- Task to complete -
Copy word for word, please, the lines of the entries below running from the one containing "let d := s.calRec c" to the one containing "write that was", both ends included.

[Dataset entries]
/-- PWR (R1029 to R1036). -/
def State.pwrRead (s : State) (o : Nat) : Word :=
  let p := s.pwr
  if o = 0x00 then
    placeB p.pfail 31 ||| placeB (!p.seq.isEmpty) 30 ||| placeB p.offPend 29 ||| placeB p.onPend 28 |||
      place s.topLevel 26 2 ||| place p.retries 23 3 ||| bitsAt 0 16 fun k => (nth {} p.slots k : Slot).qualified
  else if o = 0x04 then
    place p.domFault.toNat 16 8 |||
      (List.range 8).foldl (fun w d => w ||| place (s.dom (Dom.ofCode d)).code (2 * d) 2) 0
  else if o = 0x08 then s.reg 0x800008 ||| place p.reqStatus 28 3
  else if o = 0x0C then placeB p.wakePend 31 ||| place p.wakeSrc 0 3
  else if o = 0x14 then p.lastFail
  else if o = 0x40 then nw p.cntRetry
  else if o = 0x44 then nw p.cntPfail
  else match grp 0x300 4 4 o with
    | some (k, _) => s.reg (0x800000 + o) ||| placeB (nth false p.rsto k) 28
    | none => s.reg (0x800000 + o)

/-- THM (R1035, R1036). -/
def State.thmRead (s : State) (o : Nat) : Word :=
  let t := s.thm
  if o = 0x00 then
    placeB t.tsd 31 ||| placeB t.printOk 30 ||| placeB t.jhigh 29 |||
      (bitsAt 12 12 fun i => (nth {} t.chans i : HkCh).valid) ||| place t.tsdCause.toNat 0 12
  else if o = 0x08 then t.round
  else match grp 0x100 48 8 o with
    | some (c, r) =>
      let x : HkCh := nth {} t.chans c
      if r = 0 then w32 x.val
      else placeB x.valid 31 ||| placeB x.loHit 30 ||| placeB x.hiHit 29 ||| place x.code 0 12
    | none => s.reg (0x820000 + o)

/-! ## CAL, EVT, GLM and BOOT (17 to 19) -/

/-- `CAL_CALc_STATUS` (R1071). -/
def State.calStatus (s : State) (c : Nat) : Word :=
  let x := s.calCh c
  let d := s.calRec c
  place (if x.run.isSome then 2 else if x.pending.isSome then 1 else 0) 30 2 ||| place d.method 29 1 |||
    placeB x.trimFault 28 ||| place d.outcome 24 3 ||| place d.inst 16 5 ||| place d.trig 12 3 ||| place d.tstat 8 3

/-- CAL (R1068 to R1072). -/
def State.calRead (s : State) (o : Nat) : Word :=
  if o = 0x00 then (bitsAt 16 10 fun c => (s.calCh c).pending.isSome) ||| bitsAt 0 10 fun c => s.calStale c
  else if o = 0x04 then place s.cal.cmdStatus 28 3 ||| s.cal.cmdWord
  else match grp 0x100 10 0x20 o with
    | some (c, r) =>
      if r = 0x08 then s.calStatus c
      else if r = 0x0C then nw (s.calRec c).count
      else if r = 0x10 then nw (s.calRec c).rejects
      else if r = 0x14 then half false (s.calRec c).time.toNat
      else if r = 0x18 then half true (s.calRec c).time.toNat
      else s.reg (0x840000 + o)
    | none => s.reg (0x840000 + o)

/-- EVT (R1105, R1106). -/
def State.evtRead (s : State) (o : Nat) : Word :=
  if o = 0 then
    placeB s.evt.errLow 31 ||| placeB s.evt.graveHold 30 ||| placeB s.bothLocked 29 ||| place s.evt.errLast 8 8 |||
      s.reg 0x880000
  else s.reg (0x880000 + o)

/-- Bytes 0 to 59 of an entry as phase 1 writes them, without its CRC's four (R1094). -/
def GEntry.body (g : GEntry) : List Byte :=
  let i := g.item
  u32le g.seq.toNat ++
    [BitVec.ofNat 8 i.kind,
     BitVec.ofNat 8 ((if i.prot || i.spilled then 1 else 0) + (if i.forced then 2 else 0) + 4 * i.part + 16 * (i.parts - 1)),
     BitVec.ofNat 8 i.source, BitVec.ofNat 8 (i.mode % 8 + 8 * (i.tstat % 8))] ++
    u64le i.time.toNat ++ padTo 40 i.payload

/-- An entry is valid (R1095). -/
def GEntry.valid (g : GEntry) : Bool := decide (g.state = 0)

/-- The 64 bytes of an entry: COMMIT is NOT SEQ once phase 2 is done and SEQ before it (R1095). What a write that was
cut off in phase 1, or that failed its read-back, leaves is free. DESIGN CHOICE, log entry 43. -/
def GEntry.bytes (g : GEntry) : List Byte :=
  let b := g.body
  let whole := b ++ u32le (crc32 b).toNat
  if g.state = 0 then whole ++ u32le (~~~g.seq).toNat
  else if g.state = 2 then whole ++ u32le g.seq.toNat
  else (List.range 64).map fun i => Config.tornByte (g.seq.toNat * 64 + i)

/-- The slots of the general region (R1093). -/
def genSlots : Nat := 96256

/-- An entry that a loss of power tore stands last in its region, in the slot that the next entry takes (R1100). -/
def GEntry.torn (g : GEntry) : Bool := decide (g.state = 1 ∨ g.state = 2)

/-- A region without the torn entry that may stand last. -/
def whole (l : List GEntry) : List GEntry :=
  match l.getLast? with
  | some g => if g.torn then l.dropLast else l
  | none => []

/-- The entry in a slot of the general region, whose entries stand oldest first before the slot that comes next. -/
def Rec.genAt (r : Rec) (slot : Nat) : Option GEntry :=
  let l := whole r.gen
  if slot = r.genNext ∧ l.length < r.gen.length then r.gen.getLast?
  else
    let back := (r.genNext + genSlots - 1 - slot) % genSlots
    if back < l.length then l[l.length - 1 - back]? else none

/-- A byte of the record die as the window shows it (R1093, R1108): 0xFF where a slot is erased, 0 in the system
area and in the configuration banks. -/
def Rec.byteAt (r : Rec) (a : Nat) : Byte :=
  if a < 0x100000 then ((r.prot[a / 64]?).map fun g => g.bytes.getD (a % 64) 0).getD 0xFF
  else if a < 0x6E0000 then ((r.genAt ((a - 0x100000) / 64)).map fun g => g.bytes.getD (a % 64) 0).getD 0xFF
  else 0

/-- GLM (R1107, R1108). An entry is being written whenever one is queued and the record link works (DEDUCED, log
entry 59). -/
def State.glmRead (s : State) (o : Nat) : Word :=
  let e := s.evt
  if o = 0x00 then
    placeB (!e.queue.isEmpty && !e.linkFault) 31 ||| placeB e.linkFault 30 ||| placeB (decide (16384 ≤ (whole s.die.prot).length)) 29 |||
      place e.queue.length 16 9 ||| place (whole s.die.prot).length 0 15
  else if o = 0x04 then nw s.die.nextSeq.toNat
  else if o = 0x08 then match s.die.gen.find? GEntry.valid with
    | some g => nw g.seq.toNat
    | none => nw s.die.nextSeq.toNat
  else if o = 0x0C then nw e.dropped
  else if 0x40000 ≤ o then
    let a := fld (s.reg 0x900010) 0 5 * 0x40000 + (o - 0x40000)
    nw (leNat ((List.range 4).map fun i => s.die.byteAt (a + i)))
  else s.reg (0x900000 + o)

/-- BOOT (R1145 to R1148). -/
def State.bootRead (s : State) (o : Nat) : Word :=
  let b := s.boot
  let d := s.die
  if o = 0x00 then
    placeB b.starting 31 ||| placeB b.halted 30 ||| placeB b.noDisk 29 ||| placeB b.trial 28 ||| place d.imgActive 27 1 |||
      place (((List.range 16).find? fun i => b.running.getLsbD i).getD 0) 19 4 ||| place b.updState 16 3 |||
      bitsAt 1 15 fun i => b.alt.getLsbD (i + 1)
  else if o = 0x04 then nw d.marks.toNat
  else if o = 0x08 then s.reg 0x980008 ||| place b.cmdStatus 28 3
  else if o = 0x0C then
    place d.img0.state 0 2 ||| place d.img1.state 2 2 ||| placeB d.img0.rejected 4 ||| placeB d.img1.rejected 5
  else if o = 0x10 then nw d.svnMin
  else if o = 0x14 then nw d.startCount
  else s.reg (0x980000 + o)

/-! ## HQ (14, 15) -/

/-- `HQ_Qq_STATUS` (R965). -/
def QPair.statusWord (x : QPair) : Word :=
  placeB x.active 31 ||| placeB x.error 30 ||| place x.errcode 26 4 ||| place x.inflight.length 16 8 ||| place x.sqHead 0 12

/-- The mailbox (R892, R893), at `r` from its first register. -/
def Zop.read (z : Zop) (r : Nat) : Option Word :=
  if r = 0x0 then some (place z.mbxStatus 28 3 ||| placeB z.mbxIen 0)
  else if r = 0x4 then some (nw z.mbxReqLen)
  else if r = 0x8 then some (nw z.mbxRspLen)
  else if r = 0xC then some z.mbxCount
  else if 0x800 ≤ r ∧ r < 0xD68 then some (nw (leNat ((List.range 4).map fun i => sget 0 (r - 0x800 + i) z.mbxReq)))
  else if 0x1000 ≤ r ∧ r < 0x1568 then some (nw (leNat ((List.range 4).map fun i => z.mbxRsp.getD (r - 0x1000 + i) 0)))
  else none

/-- The MSI-X table and its pending bits (R957), at `r` from the table. -/
def Hq.msixRead (h : Hq) (r : Nat) : Option Word :=
  match grp 0 64 16 r, grp 0x1000 2 4 r with
  | some (i, k), _ =>
    let v : Vector := nth {} h.vecs i
    some (if k = 0 then v.addrLo else if k = 4 then v.addrHi else if k = 8 then v.data else placeB v.mask 0)
  | none, some (w, _) => some (bitsAt 0 32 fun i => (nth {} h.vecs (32 * w + i) : Vector).pending)
  | none, none => none

/-- HQ (R961 to R968). -/
def State.hqRead (s : State) (o : Nat) : Word :=
  let h := s.hq
  if o = 0x00 then
    placeB h.linkUp 31 ||| place h.speed 28 3 ||| place h.width 24 4 ||| placeB h.d3 23 |||
      bitsAt 0 16 fun q => (s.qp q).error
  else if o = 0x08 then placeB h.b2Pending 31 ||| place h.b2Base 0 19
  else if o = 0x10 then nw h.cntCorr
  else if o = 0x14 then nw h.cntUncorr
  else if o = 0x18 then nw h.cntCto
  else if o = 0x1C then nw h.cntB2bad
  else if 0x10000 ≤ o ∧ o < 0x12000 then (s.zop.read (o - 0x10000)).getD 0
  else if 0x20000 ≤ o ∧ o < 0x22000 then (h.msixRead (o - 0x20000)).getD 0
  else match grp 0x400 16 8 o, grp 0x500 4 4 o, grp 0x1000 16 0x40 o, grp 0x1800 4 0x20 o with
    | some (q, r), _, _, _ => nw (if r = 0 then (s.qp q).sqWord else (s.qp q).cqWord)
    | none, some (e, _), _, _ => nw (nth {} h.evqs e : EvQueue).headWord
    | none, none, some (q, r), _ => if r = 0x14 then (s.qp q).statusWord else s.reg (0xA00000 + o)
    | none, none, none, some (e, r) =>
      let x : EvQueue := nth {} h.evqs e
      if r = 0x0C then placeB x.active 31 ||| place x.dropped 16 12 ||| place x.tail 0 12 else s.reg (0xA00000 + o)
    | none, none, none, none => s.reg (0xA00000 + o)

/-! ## Every register -/

/-- The value of a register of the BAR0 window now. -/
def State.readReg (s : State) (off : Nat) : Word :=
  match evBanks.find? fun b => decide (off = b.stat ∨ off = b.stat + 8) with
  | some b => if off = b.stat then bankWord b s.evt.status else 0
  | none => match Block.ofOff off with
    | none => 0
    | some b =>
      let o := off - b.base
      match b with
      | .sys => s.sysRead o
      | .culm => s.culmRead o
      | .ls n => s.lsRead n o
      | .pgf => s.pgfRead o
      | .husk => s.huskRead o
      | .shf => s.shfRead o
      | .mov => s.movRead o
      | .rch => s.rchRead o
      | .srv => s.srvRead o
      | .spn => s.spnRead o
      | .mot => s.motRead o
      | .drv => s.drvRead o
      | .teff => s.teffRead o
      | .hv => s.hvRead o
      | .fus => s.fusRead o
      | .pwr => s.pwrRead o
      | .thm => s.thmRead o
      | .cal => s.calRead o
      | .evt => s.evtRead o
      | .glm => s.glmRead o
      | .boot => s.bootRead o
      | .hq => s.hqRead o

end Sys2Proof.Machine
end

- Solution to this task -
  let d := s.calRec c
  place (if x.run.isSome then 2 else if x.pending.isSome then 1 else 0) 30 2 ||| place d.method 29 1 |||
    placeB x.trimFault 28 ||| place d.outcome 24 3 ||| place d.inst 16 5 ||| place d.trig 12 3 ||| place d.tstat 8 3

/-- CAL (R1068 to R1072). -/
def State.calRead (s : State) (o : Nat) : Word :=
  if o = 0x00 then (bitsAt 16 10 fun c => (s.calCh c).pending.isSome) ||| bitsAt 0 10 fun c => s.calStale c
  else if o = 0x04 then place s.cal.cmdStatus 28 3 ||| s.cal.cmdWord
  else match grp 0x100 10 0x20 o with
    | some (c, r) =>
      if r = 0x08 then s.calStatus c
      else if r = 0x0C then nw (s.calRec c).count
      else if r = 0x10 then nw (s.calRec c).rejects
      else if r = 0x14 then half false (s.calRec c).time.toNat
      else if r = 0x18 then half true (s.calRec c).time.toNat
      else s.reg (0x840000 + o)
    | none => s.reg (0x840000 + o)

/-- EVT (R1105, R1106). -/
def State.evtRead (s : State) (o : Nat) : Word :=
  if o = 0 then
    placeB s.evt.errLow 31 ||| placeB s.evt.graveHold 30 ||| placeB s.bothLocked 29 ||| place s.evt.errLast 8 8 |||
      s.reg 0x880000
  else s.reg (0x880000 + o)

/-- Bytes 0 to 59 of an entry as phase 1 writes them, without its CRC's four (R1094). -/
def GEntry.body (g : GEntry) : List Byte :=
  let i := g.item
  u32le g.seq.toNat ++
    [BitVec.ofNat 8 i.kind,
     BitVec.ofNat 8 ((if i.prot || i.spilled then 1 else 0) + (if i.forced then 2 else 0) + 4 * i.part + 16 * (i.parts - 1)),
     BitVec.ofNat 8 i.source, BitVec.ofNat 8 (i.mode % 8 + 8 * (i.tstat % 8))] ++
    u64le i.time.toNat ++ padTo 40 i.payload

/-- An entry is valid (R1095). -/
def GEntry.valid (g : GEntry) : Bool := decide (g.state = 0)

/-- The 64 bytes of an entry: COMMIT is NOT SEQ once phase 2 is done and SEQ before it (R1095). What a write that was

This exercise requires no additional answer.